• EXERCISE DIRECTIONS:
Down to the last line below, give the listing again exactly.
----------------------------------------
-- ==== Sys2Proof/Machine/RegMap.lean ====
section
/-! DEFINITION. The register map of R431 (spec/24_address_map.md): the address of every register, its fields, the access code
of each field and its reset value, as the register tables of the chapters give them. Registers of the BAR0 of port p stand at
the model's own keys 0x1_0000_0000 + 0x1_0000 p + offset. -/

namespace Sys2Proof.Machine

/-- The tightening direction of an RWL field (R5). -/
inductive Tight where
  | none | smaller | smallerS | largerS | bits
deriving DecidableEq, Repr

/-- One RWL field: its place, its tightening direction, and whether a write of 0 is ignored. -/
structure RwlFld where
  f : Fld
  t : Tight
  nz : Bool
deriving DecidableEq, Repr

/-- One register of the map, with its instances: (count, stride) per index, largest stride first. -/
structure RegRow where
  /-- 0, or the kind of register whose reset value depends on the instance or on the part (see resetWord) -/
  sp : Nat
  base : Nat
  idx : List (Nat × Nat)
  rw : Word
  w1c : Word
  w1s : Word
  rc : Word
  rwl : List RwlFld
  reset : Word
deriving DecidableEq, Repr

/-- Base address of ADC group `g`: 0–15 in the FC windows, 16–19 the hub groups AG0–AG3. -/
def adcBase (g : Nat) : Nat := if g < 16 then 0x6000A000 + 0x100000 * g else 0x70000000 + 0x1000 * (g - 16)

/-- Base address of comparator CW`c`: 0–63 in the FC windows, 64–127 in the comparator block. -/
def cmpBase (c : Nat) : Nat :=
  if c < 64 then 0x6000B000 + 0x100000 * (c / 4) + 0x20 * (c % 4) else 0x70010000 + 0x20 * (c - 64)

/-- Base address of load port `m`: 0–15 the FC ports, 16 the Keeper port. -/
def mcsBase (m : Nat) : Nat := if m < 16 then 0x60010000 + 0x100000 * m else 0x78020000

namespace Reg
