-- ==== Sys2Proof/Machine/Link.lean ====
section
/-! DEFINITION. Lock links (spec/03_lock_link.md): lane states, training, barges, mailboxes, verdicts on up barges. -/

namespace Sys2Proof.Machine

/-- Address of a per-lane register by link number. -/
def lnkStat (l : Nat) : Nat := Reg.LNK_STAT (l / 64) (l % 64)

/-- Lane state of link `l` (R57): 0 OFF, 1 LOCK, 2 PROBE, 3 ALIGN, 4 MISMATCH, 5 READY, 6 DEGRADED, 7 LOST, 8 TRAIN_FAIL. -/
def State.laneState (s : State) (l : Nat) : Nat := s.fld (lnkStat l) F.LNK_STAT_STATE

/-- READY or DEGRADED. -/
def State.laneUp (s : State) (l : Nat) : Bool := s.laneState l == 5 || s.laneState l == 6

/-- Count the LOST lanes of the flight led by slot `f` of FC `n`, and assert or deassert the link-loss cause (R58). DESIGN CHOICE
(log entry 76): LOSTf, of eight bits, shows 255 for 256 lanes. -/
def State.lossEval (n f : Nat) (s : State) : State :=
  let lost := if s.bound n f then ((s.slotLinks n f).filter fun l => s.laneState l == 7).length else 0
  let on := s.bound n f && decide (s.fld (Reg.LNK_LOSS_CFG n f) F.LNK_LOSS_CFG_LIMIT ≤ lost)
  let s := s.sf (Reg.LNK_LOSS_STAT n) (if f = 0 then F.LNK_LOSS_STAT_LOST0 else F.LNK_LOSS_STAT_LOST1) (min lost 255)
  let s := if on then s.flag (Reg.LNK_LOSS_STAT n) (if f = 0 then F.LNK_LOSS_STAT_LOSS_TRIP0 else F.LNK_LOSS_STAT_LOSS_TRIP1)
           else s
  s.setCause n (1 + f) on

/-- Judge the link-loss count of the flight that claims a link. -/
def State.lossOfLink (l : Nat) (s : State) : State :=
  match s.linkFlight l with
  | some (n, f) => s.lossEval n f
  | none => s

/-- Set bit `i` of a pair of LO/HI map registers. -/
def State.mapBit (s : State) (a i : Nat) (b : Bool) : State :=
  let r := a + 4 * (i / 32)
  s.wr r (BitVec.ofNat 32 (setBit (s.rn r) (i % 32) b))

/-- A lane takes a state: its STATE, the READY and LOST maps and the link-loss count follow. A lane that leaves READY and
DEGRADED loses its admission (R74). -/
def State.setLane (l st : Nat) (s : State) : State :=
  let s := s.sf (lnkStat l) F.LNK_STAT_STATE st
  let s := s.mapBit (Reg.LNK_READY_LO (l / 64)) (l % 64) (st == 5 || st == 6)
  let s := s.mapBit (Reg.LNK_LOST_LO (l / 64)) (l % 64) (st == 7)
  let s := if st == 5 || st == 6 then s else s.mapLane l fun x => { x with adm := false }
  s.lossOfLink l

/-- Payload of a lane event: FC_CYC_COUNT[15:0] and the cell STATUS (R63). -/
def State.lanePay (s : State) (l status : Nat) : Nat := (s.count (l / 64)).toNat % 65536 + 65536 * status

/-- Training of a lane begins at LOCK (R48), with the UP_START that stands then (R44). -/
def State.trainStart (l : Nat) (s : State) : State :=
  (s.mapLane l fun x => { x with tcyc := 0, good := 0, recd := [], probes := [], probeOut := false, pendEn := false,
                                 pendRetrain := false, rej := false, stat := 0,
                                 upStart := s.fld (Reg.LNK_CFG (l / 64) (l % 64)) F.LNK_CFG_UP_START }).setLane l 1

/-- Training fails in a step: 0 LOCK, 1 PROBE, 2 ALIGN (R48). The event carries the STATUS of the reply judged last, if it was good
(R63). -/
def State.trainFail (l step : Nat) (s : State) : State :=
  let s := s.sf (lnkStat l) F.LNK_STAT_FAIL_STEP step
  let s := s.flag (lnkStat l) F.LNK_STAT_TRAIN_FAIL
  (s.setLane l 8).raise l 0x05 (s.lanePay l (s.lane l).stat)

/-- The lane falls silent and goes to OFF (R37, R57). A transmitter that starts again starts with a negative running disparity
(R36), and so does the model's receiver (log entry 75). -/
def State.laneOff (l : Nat) (s : State) : State :=
  (s.mapLane l fun x => { x with rx := none, pendEn := false, pendRetrain := false, kept := false, qual := false,
                                 probeOut := false, txSt := 0, txRd := false, rxRd := false }).setLane l 0

/-- CLR_CNT (R436). -/
def State.clrCnt (l : Nat) (s : State) : State :=
  let s := s.wr (Reg.LNK_ERR (l / 64) (l % 64)) 0
  let s := s.sf (Reg.LNK_MISS (l / 64) (l % 64)) F.LNK_MISS_MISS 0
  (s.sf (Reg.LNK_MISS (l / 64) (l % 64)) F.LNK_MISS_CONSEC 0).mapLane l fun x => { x with pendClr := false }

/-- Lock engine `e` of FC `n`. -/
def State.eng (s : State) (n e : Nat) : EngSt := tget EngSt.init (s.fc n).eng e

/-- Change a Lock engine. -/
def State.mapEng (n e : Nat) (g : EngSt → EngSt) (s : State) : State :=
  s.mapFc n fun x => { x with eng := tput x.eng e (g (tget EngSt.init x.eng e)) }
----------------------------------------
• THE COMPLETED TASK:
-- ==== Sys2Proof/Machine/RegMap.lean ====
section
/-! DEFINITION. The register map of R431 (spec/24_address_map.md): the address of every register, its fields, the access code
of each field and its reset value, as the register tables of the chapters give them. Registers of the BAR0 of port p stand at
the model's own keys 0x1_0000_0000 + 0x1_0000 p + offset. -/

namespace Sys2Proof.Machine

/-- The tightening direction of an RWL field (R5). -/
inductive Tight where
  | none | smaller | smallerS | largerS | bits
deriving DecidableEq, Repr

/-- One RWL field: its place, its tightening direction, and whether a write of 0 is ignored. -/
structure RwlFld where
  f : Fld
  t : Tight
  nz : Bool
deriving DecidableEq, Repr

/-- One register of the map, with its instances: (count, stride) per index, largest stride first. -/
structure RegRow where
  /-- 0, or the kind of register whose reset value depends on the instance or on the part (see resetWord) -/
  sp : Nat
  base : Nat
  idx : List (Nat × Nat)
  rw : Word
  w1c : Word
  w1s : Word
  rc : Word
  rwl : List RwlFld
  reset : Word
deriving DecidableEq, Repr

/-- Base address of ADC group `g`: 0–15 in the FC windows, 16–19 the hub groups AG0–AG3. -/
def adcBase (g : Nat) : Nat := if g < 16 then 0x6000A000 + 0x100000 * g else 0x70000000 + 0x1000 * (g - 16)

/-- Base address of comparator CW`c`: 0–63 in the FC windows, 64–127 in the comparator block. -/
def cmpBase (c : Nat) : Nat :=
  if c < 64 then 0x6000B000 + 0x100000 * (c / 4) + 0x20 * (c % 4) else 0x70010000 + 0x20 * (c - 64)

/-- Base address of load port `m`: 0–15 the FC ports, 16 the Keeper port. -/
def mcsBase (m : Nat) : Nat := if m < 16 then 0x60010000 + 0x100000 * m else 0x78020000

namespace Reg
-- ==== Sys2Proof/Machine/Link.lean ====
section
/-! DEFINITION. Lock links (spec/03_lock_link.md): lane states, training, barges, mailboxes, verdicts on up barges. -/

namespace Sys2Proof.Machine

/-- Address of a per-lane register by link number. -/
def lnkStat (l : Nat) : Nat := Reg.LNK_STAT (l / 64) (l % 64)

/-- Lane state of link `l` (R57): 0 OFF, 1 LOCK, 2 PROBE, 3 ALIGN, 4 MISMATCH, 5 READY, 6 DEGRADED, 7 LOST, 8 TRAIN_FAIL. -/
def State.laneState (s : State) (l : Nat) : Nat := s.fld (lnkStat l) F.LNK_STAT_STATE

/-- READY or DEGRADED. -/
def State.laneUp (s : State) (l : Nat) : Bool := s.laneState l == 5 || s.laneState l == 6

/-- Count the LOST lanes of the flight led by slot `f` of FC `n`, and assert or deassert the link-loss cause (R58). DESIGN CHOICE
(log entry 76): LOSTf, of eight bits, shows 255 for 256 lanes. -/
def State.lossEval (n f : Nat) (s : State) : State :=
  let lost := if s.bound n f then ((s.slotLinks n f).filter fun l => s.laneState l == 7).length else 0
  let on := s.bound n f && decide (s.fld (Reg.LNK_LOSS_CFG n f) F.LNK_LOSS_CFG_LIMIT ≤ lost)
  let s := s.sf (Reg.LNK_LOSS_STAT n) (if f = 0 then F.LNK_LOSS_STAT_LOST0 else F.LNK_LOSS_STAT_LOST1) (min lost 255)
  let s := if on then s.flag (Reg.LNK_LOSS_STAT n) (if f = 0 then F.LNK_LOSS_STAT_LOSS_TRIP0 else F.LNK_LOSS_STAT_LOSS_TRIP1)
           else s
  s.setCause n (1 + f) on

/-- Judge the link-loss count of the flight that claims a link. -/
def State.lossOfLink (l : Nat) (s : State) : State :=
  match s.linkFlight l with
  | some (n, f) => s.lossEval n f
  | none => s

/-- Set bit `i` of a pair of LO/HI map registers. -/
def State.mapBit (s : State) (a i : Nat) (b : Bool) : State :=
  let r := a + 4 * (i / 32)
  s.wr r (BitVec.ofNat 32 (setBit (s.rn r) (i % 32) b))

/-- A lane takes a state: its STATE, the READY and LOST maps and the link-loss count follow. A lane that leaves READY and
DEGRADED loses its admission (R74). -/
def State.setLane (l st : Nat) (s : State) : State :=
  let s := s.sf (lnkStat l) F.LNK_STAT_STATE st
  let s := s.mapBit (Reg.LNK_READY_LO (l / 64)) (l % 64) (st == 5 || st == 6)
  let s := s.mapBit (Reg.LNK_LOST_LO (l / 64)) (l % 64) (st == 7)
  let s := if st == 5 || st == 6 then s else s.mapLane l fun x => { x with adm := false }
  s.lossOfLink l

/-- Payload of a lane event: FC_CYC_COUNT[15:0] and the cell STATUS (R63). -/
def State.lanePay (s : State) (l status : Nat) : Nat := (s.count (l / 64)).toNat % 65536 + 65536 * status

/-- Training of a lane begins at LOCK (R48), with the UP_START that stands then (R44). -/
def State.trainStart (l : Nat) (s : State) : State :=
  (s.mapLane l fun x => { x with tcyc := 0, good := 0, recd := [], probes := [], probeOut := false, pendEn := false,
                                 pendRetrain := false, rej := false, stat := 0,
                                 upStart := s.fld (Reg.LNK_CFG (l / 64) (l % 64)) F.LNK_CFG_UP_START }).setLane l 1

/-- Training fails in a step: 0 LOCK, 1 PROBE, 2 ALIGN (R48). The event carries the STATUS of the reply judged last, if it was good
(R63). -/
def State.trainFail (l step : Nat) (s : State) : State :=
  let s := s.sf (lnkStat l) F.LNK_STAT_FAIL_STEP step
  let s := s.flag (lnkStat l) F.LNK_STAT_TRAIN_FAIL
  (s.setLane l 8).raise l 0x05 (s.lanePay l (s.lane l).stat)

/-- The lane falls silent and goes to OFF (R37, R57). A transmitter that starts again starts with a negative running disparity
(R36), and so does the model's receiver (log entry 75). -/
def State.laneOff (l : Nat) (s : State) : State :=
  (s.mapLane l fun x => { x with rx := none, pendEn := false, pendRetrain := false, kept := false, qual := false,
                                 probeOut := false, txSt := 0, txRd := false, rxRd := false }).setLane l 0

/-- CLR_CNT (R436). -/
def State.clrCnt (l : Nat) (s : State) : State :=
  let s := s.wr (Reg.LNK_ERR (l / 64) (l % 64)) 0
  let s := s.sf (Reg.LNK_MISS (l / 64) (l % 64)) F.LNK_MISS_MISS 0
  (s.sf (Reg.LNK_MISS (l / 64) (l % 64)) F.LNK_MISS_CONSEC 0).mapLane l fun x => { x with pendClr := false }

/-- Lock engine `e` of FC `n`. -/
def State.eng (s : State) (n e : Nat) : EngSt := tget EngSt.init (s.fc n).eng e

/-- Change a Lock engine. -/
def State.mapEng (n e : Nat) (g : EngSt → EngSt) (s : State) : State :=
  s.mapFc n fun x => { x with eng := tput x.eng e (g (tget EngSt.init x.eng e)) }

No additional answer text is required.